Враги Израиля во всех поколениях: поляки, украинцы, немцы, арабы, британцы, христианские священники, землевладельцы-эфенди, большевики, нацисты, толпы антисемитов, кишащих по всему белому свету, — все они обрисованы в «Рифмах жизни и смерти» как бессердечные преступники, у которых ничего нет за душой, кроме мутной вражды, злых замыслов и дел, а также злорадства, когда эти замыслы и дела им удаются. Что же до наших «домашних» вредителей, всякого рода отступников от общего дела, или коммунистов, или тех, кто не признавал Всеобщей конфедерации трудящихся — Гистадрута — либо имел неправильный взгляд на то, каким должно быть создаваемое государство, — все они были описаны Цфанией Бейт-Халахми как узколобые, тупоголовые, мелочные, криводушные людишки. Особенно ненавидел поэт богему, копирующую обычаи и нравы Парижа и Голливуда, истинный ужас вызывали в нем разные циничные интеллигенты, лишенные корней и способные лишь постоянно умничать, язвить и насмешничать, — они и их модернистская мазня, которая на деле не более чем знаменитое платье голого короля.
А вот кто удостоился согретых улыбкой и отеческой приязнью строк Бейт-Халахми, так это выходцы из Йемена, земледельцы, маленькие дети и животные. Он превозносил до небес их чистую наивность и простодушие.
Но время от времени пробегала по рифмованным строчкам Цфании некая тень, отнюдь не политического или идейного характера. Тень тайны и печали, никак не связанная с его классовым сознанием и национальным воодушевлением:
Есть мудрец, у которого нет ума,
Есть глупец, что живет, целый мир любя.
Есть веселье, в конце его — плач и тьма…
Но нет никого, кто познал бы себя.
Иногда, случалось, писал он также афористически короткие стихи, посвященные тем, кто ушел из мира сего и оказался всеми забытым: разве что изредка дети и внуки вдруг вспомнят о нем, но и это воспоминание не более чем промелькнувшая тень, ибо со смертью последнего помнящего его человек умирает заново, умирает последней смертью, словно никогда и не было его на свете…
Однажды, как припомнилось сейчас писателю, опубликовал Цфания Бейт-Халахми целую колонку под заголовком «Уничтожение квасного» (так называется предпасхальный обряд, когда по законам иудаизма все квасное должно быть удалено из дома и сожжено).
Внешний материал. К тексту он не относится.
-- ==== Sys2Proof/Tests/Slice0.lean ====
section
/-!
SUPPORT. The model's own tests. Expected values come from spec/: the vectors V-… of 95_test_vectors.md, the wire
examples of 30_encoding.md, the examples of the rules named. Then a witness for the hypotheses of every statement
that has some.
-/

namespace Sys2Proof.Tests

open Sys2Proof Sys2Proof.Machine

/-! ### Well-formedness -/

/-- One byte more than the 48-bit length field can say (R53). -/
theorem test_write_too_long_is_ill_formed : ¬WellFormed (.write (List.replicate (2 ^ 48) 0)) := by
  rw [WellFormed, Instr.payload, List.length_replicate]
  decide

theorem test_sum256_too_long_is_ill_formed : ¬WellFormed (.sum256 (List.replicate (2 ^ 48) 0)) := by
  rw [WellFormed, Instr.payload, List.length_replicate]
  decide

theorem test_longest_write_is_well_formed : WellFormed (.write (List.replicate (2 ^ 48 - 1) 0)) := by
  rw [WellFormed, Instr.payload, List.length_replicate]
  decide

/-! ### Decoding, from words written out from the spec -/

/-- What the first command of a wire stream decodes to. -/
def decodeWire (wire : List Byte) : Option (Except Illegal Instr) :=
  (takeFrame wire).map fun p => decode p.1.hdr p.1.payload

/-- R55, V-DEC-1. -/
theorem test_decode_reset : decodeWire [0x01, 0, 0, 0, 0, 0, 0, 0] = some (.ok .reset) := by rfl

/-- R57, V-DEC-4. -/
theorem test_decode_write : decodeWire [0x02, 0, 5, 0, 0, 0, 0, 0, 0x68, 0x65, 0x6c, 0x6c, 0x6f] =
    some (.ok (.write [0x68, 0x65, 0x6c, 0x6c, 0x6f])) := by rfl

/-- R56, V-DEC-7. -/
theorem test_decode_finalize : decodeWire [0x03, 0, 0, 0, 0, 0, 0, 0] = some (.ok .finalize) := by rfl

/-- R58, V-DEC-9. -/
theorem test_decode_sum256 : decodeWire [0x04, 0, 0, 0, 0, 0, 0, 0] = some (.ok (.sum256 [])) := by rfl

/-- V-DEC-8: `LEN != 0` on `FINALIZE`. -/
theorem test_decode_finalize_with_payload : decodeWire [0x03, 0, 2, 0, 0, 0, 0, 0, 9, 9] =
    some (.error .lengthNonzero) := by rfl

/-- V-DEC-13: a reserved `OPC`. -/
theorem test_decode_reserved : decodeWire [0xff, 0, 3, 0, 0, 0, 0, 0, 1, 2, 3] =
    some (.error .reservedOpcode) := by rfl

/-- V-DEC-14: the length field's largest value. -/
theorem test_header_max_length : Header.len 0xFFFFFFFFFFFF0002 = 2 ^ 48 - 1 := by decide

/-- V-DEC-10: `LEN = 0x100` stands in wire byte 3. -/
theorem test_header_length_bytes : (headerOfBytes 0x04 0 0 1 0 0 0 0).len = 256 := by decide

/-- The opcode table's match words. -/
theorem test_table_words : decodeTableWord 64 1 = some .reset ∧ decodeTableWord 64 2 = some (.write []) ∧
    decodeTableWord 64 3 = some .finalize ∧ decodeTableWord 64 0x30004 = some (.sum256 [0, 0, 0]) ∧
    decodeTableWord 64 0 = none := by decide

/-! ### Primitives -/

/-- V-PAD-2: `"hello"` absorbed and padded at 5. -/
theorem test_pad_hello :
    let X := pad (absorbBlock zero200 [0x68, 0x65, 0x6c, 0x6c, 0x6f]) 5
    X.toList.take 7 = [0x68, 0x65, 0x6c, 0x6c, 0x6f, 0x01, 0] ∧ X[135] = 0x80 ∧ X[134] = 0 := by
  decide +kernel

/-- V-PAD-5: two XORs on one byte, 5a to db. -/
theorem test_pad_135 : (pad (zero200.set 135 0x5a) 135)[135] = 0xdb := by decide +kernel

/-- V-PERM-1, lanes 0 and 24 of `KeccakF(zero200)`. -/
theorem test_permutation_of_zero : lane (keccakF zero200) 0 = 0xF1258F7940E1DDE7 ∧
    lane (keccakF zero200) 24 = 0xEAF1FF7B5CECA249 := by decide +kernel

/-! ### Commands, one step each -/

/-- An engine whose bytes are all `fill` and whose pending count is `count`. -/
def filled (fill : Byte) (count : Fin 136) : Engine :=
  { S := Vector.replicate 200 fill, PB := Vector.replicate 136 fill, PC := count }

/-- A one-instance machine with that engine and these bytes in its queue. -/
def machine (e : Engine) (rx : List Byte) : State := { cur := { engine := e, rx := rx, tx := [] }, others := [] }

/-- An engine written out as lists, which Lean's kernel compares fast. -/
def written (e : Engine) : List Byte × List Byte × Nat := (e.S.toList, e.PB.toList, e.PC.val)

/-- The state an outcome holds. -/
def stateOf (o : Host.Outcome State Fault Refusal) : Option State :=
  match o with
  | .next t => some t
  | .fault _ => none
  | .refused _ => none

/-- R91: `RESET` on the wire, from `PC = 5` and a nonzero `S`; `PB` keeps its bytes. -/
theorem test_reset_step :
    (stateOf (step (machine (filled 0xaa 5) [0x01, 0, 0, 0, 0, 0, 0, 0]))).map
      (fun t => (written t.cur.engine, t.cur.tx)) =
    some ((List.replicate 200 0, List.replicate 136 0xaa, 0), [.ok]) := by decide +kernel

/-- V-STR-3: after 100 pending bytes a `WRITE` of 100 tops up 36, absorbs a block and keeps 64; the count of section 2.7. -/
theorem test_write_tops_up_and_keeps_tail :
    let w := writeWork (writeEngine Engine.fresh (seqBytes 100)) ((seqBytes 200).drop 100)
    w.pc = 64 ∧ w.perms = 1 ∧ w.PB.toList.take 64 = (seqBytes 200).drop 136 := by decide +kernel

/-- P1, command 3: `WRITE "lo"` after `"hel"`, a top-up that completes no block. -/
theorem test_write_step :
    (stateOf (step (machine (writeEngine Engine.fresh [0x68, 0x65, 0x6c])
      [0x02, 0, 2, 0, 0, 0, 0, 0, 0x6c, 0x6f, 0x01]))).map
      (fun t => (t.cur.engine.S.toList, t.cur.engine.PC, t.cur.engine.PB.toList.take 5, t.cur.rx, t.cur.tx)) =
    some (List.replicate 200 0, 5, [0x68, 0x65, 0x6c, 0x6c, 0x6f], [0x01], [.ok]) := by decide +kernel

/-- V-STR-5: `FINALIZE` after `seq(135)`, the `0x81` case; the digest V-SUM-4. -/
theorem test_finalize_one_byte_short :
    (finalizeDigest (writeEngine Engine.fresh (seqBytes 135))).toList =
      [0xcb, 0xdf, 0xd9, 0xde, 0xe5, 0xfa, 0xad, 0x38, 0x18, 0xd6, 0xb0, 0x6f, 0x95, 0xa2, 0x19, 0xfd,
       0x29, 0x0b, 0x0e, 0x17, 0x06, 0xf6, 0xa8, 0x2e, 0x5a, 0x59, 0x5b, 0x9c, 0xe9, 0xfa, 0xca, 0x62] := by
  decide +kernel

/-- `FINALIZE` leaves `S`, `PB` and `PC` (R99). -/
theorem test_finalize_writes_nothing :
    (stateOf (step (machine (filled 0xaa 5) [0x03, 0, 0, 0, 0, 0, 0, 0]))).map (fun t => written t.cur.engine) =
      some (List.replicate 200 0xaa, List.replicate 136 0xaa, 5) := by decide +kernel

/-- V-SUM-6: two blocks, the loop and a one-byte tail. -/
theorem test_sum256_137_bytes :
    (sum256Digest (seqBytes 137)).toList =
      [0xac, 0x73, 0xd4, 0xfa, 0xe6, 0x8b, 0x84, 0x53, 0xf7, 0x64, 0x00, 0x7c, 0x1a, 0x20, 0xce, 0x95,
       0x99, 0x41, 0x87, 0x86, 0x1f, 0x0c, 0x32, 0x27, 0xa3, 0xa8, 0xe9, 0x9a, 0x73, 0xa3, 0xb1, 0xdb] := by
  decide +kernel

/-- `SUM256` touches no state (R86). -/
theorem test_sum256_writes_nothing :
    (stateOf (step (machine (filled 0xaa 5) [0x04, 0, 1, 0, 0, 0, 0, 0, 7]))).map (fun t => written t.cur.engine) =
      some (List.replicate 200 0xaa, List.replicate 136 0xaa, 5) := by decide +kernel

/-- P3, command 5: `RESET` with `LEN = 1` is rejected; the byte is discarded and the instance is not reset. -/
theorem test_rejected_header_step :
    (stateOf (step (machine (filled 0xaa 5) [0x01, 0, 1, 0, 0, 0, 0, 0, 0xff, 0x03]))).map (fun t => (written t.cur.engine, t.cur.rx, t.cur.tx)) =
      some ((List.replicate 200 0xaa, List.replicate 136 0xaa, 5), [0x03], [.illegalCommand]) := by decide +kernel

/-- P5: with two instances the turn passes, and the command of one leaves the other. -/
theorem test_two_instances :
    (stateOf (step { cur := { Instance.fresh with rx := [0x02, 0, 1, 0, 0, 0, 0, 0, 7] },
                     others := [Instance.fresh] })).map (fun t => (t.cur.engine.PC, t.cur.tx, t.others.map fun i => (i.engine.PC, i.tx))) =
      some (0, [], [(1, [.ok])]) := by decide +kernel

/-- The host's placing a table word makes it the first command after reset. -/
theorem test_table_word_runs_first :
    (stateOf (step (State.reset.withFetchWord 64 0x10002))).map (fun t => (t.cur.engine.PC, t.cur.rx, t.cur.tx)) =
      some (1, [], [.ok]) := by decide +kernel

/-! ### The assembler -/

/-- R65: the literal forms. -/
theorem test_parse_operands :
    ((parseBytes 40 "cat(\"a\", 0x62)".toList).map fun p => bytesOf p.1) = some [0x61, 0x62] ∧
    ((parseBytes 40 "rep(3, 0x61)".toList).map fun p => bytesOf p.1) = some [0x61, 0x61, 0x61] ∧
    ((parseBytes 40 "seq(3)".toList).map fun p => bytesOf p.1) = some [0, 1, 2] ∧
    ((parseBytes 40 "seq(300)[256..258)".toList).map fun p => bytesOf p.1) = some [0, 1] ∧
    ((parseBytes 40 "0x686".toList).map fun p => bytesOf p.1) = none := by decide +kernel

/-- R64, R66: mnemonics in any case, comments, and the pseudo-instruction. -/
theorem test_parse_program :
    (parseProgram "; a program\nReset\nwrite \"lo\" ; two bytes\n HASH 0x01\n".toList) =
      some [.reset, .write (.text ['l', 'o']), .hash (.hex [0x01])] := by decide +kernel

/-- P1, command 3 on the wire. -/
theorem test_assemble :
    assemble [.write (.text ['l', 'o'])] = some [0x02, 0, 2, 0, 0, 0, 0, 0, 0x6c, 0x6f] := by decide +kernel

/-! ### Witnesses: states and operands that meet the hypotheses of each statement -/

theorem witness_DecodeEncodeRoundTrip : WellFormed (.write [0x68, 0x69]) := by decide

theorem witness_EncodeDecodeRoundTrip :
    [0x68#8, 0x69#8].length = Header.len 0x20002 ∧ decode 0x20002 [0x68, 0x69] = .ok (.write [0x68, 0x69]) := by
  exact ⟨by decide, rfl⟩

theorem witness_ResetAndFinalizeEncodings :
    (Header.opc 0x10001 = 0x01 ∧ Header.len 0x10001 ≠ 0) ∧
      (Header.opc 0xFFFFFFFFFFFF0003 = 0x03 ∧ Header.len 0xFFFFFFFFFFFF0003 ≠ 0) := by decide

theorem witness_WriteAndSum256Encodings :
    ([] : List Byte).length < 2 ^ 48 ∧ (List.replicate (2 ^ 48 - 1) (0 : Byte)).length < 2 ^ 48 := by
  rw [List.length_replicate]
  decide

theorem witness_StepRunsDecodedInstruction :
    WellFormed (.write [7]) ∧
      (machine Engine.fresh [0x02, 0, 1, 0, 0, 0, 0, 0, 7, 0x03]).cur.rx = encode (.write [7]) ++ [0x03] := by
  decide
На этот раз его рифмованные строки говорили о свойстве всех вещей со временем ветшать и обесцвечиваться, будь то предметы или любовь, одежда или идеалы, дома или чувства. Все со временем ветшает, все изнашивается, становится тряпьем, лохмотьями, рассыпается, превращаясь в пыль и прах.
Довольно часто в стихах Бейт-Халахми встречается слово «одиночество», а один или два раза использовал он редко встречающееся слово «бобыль».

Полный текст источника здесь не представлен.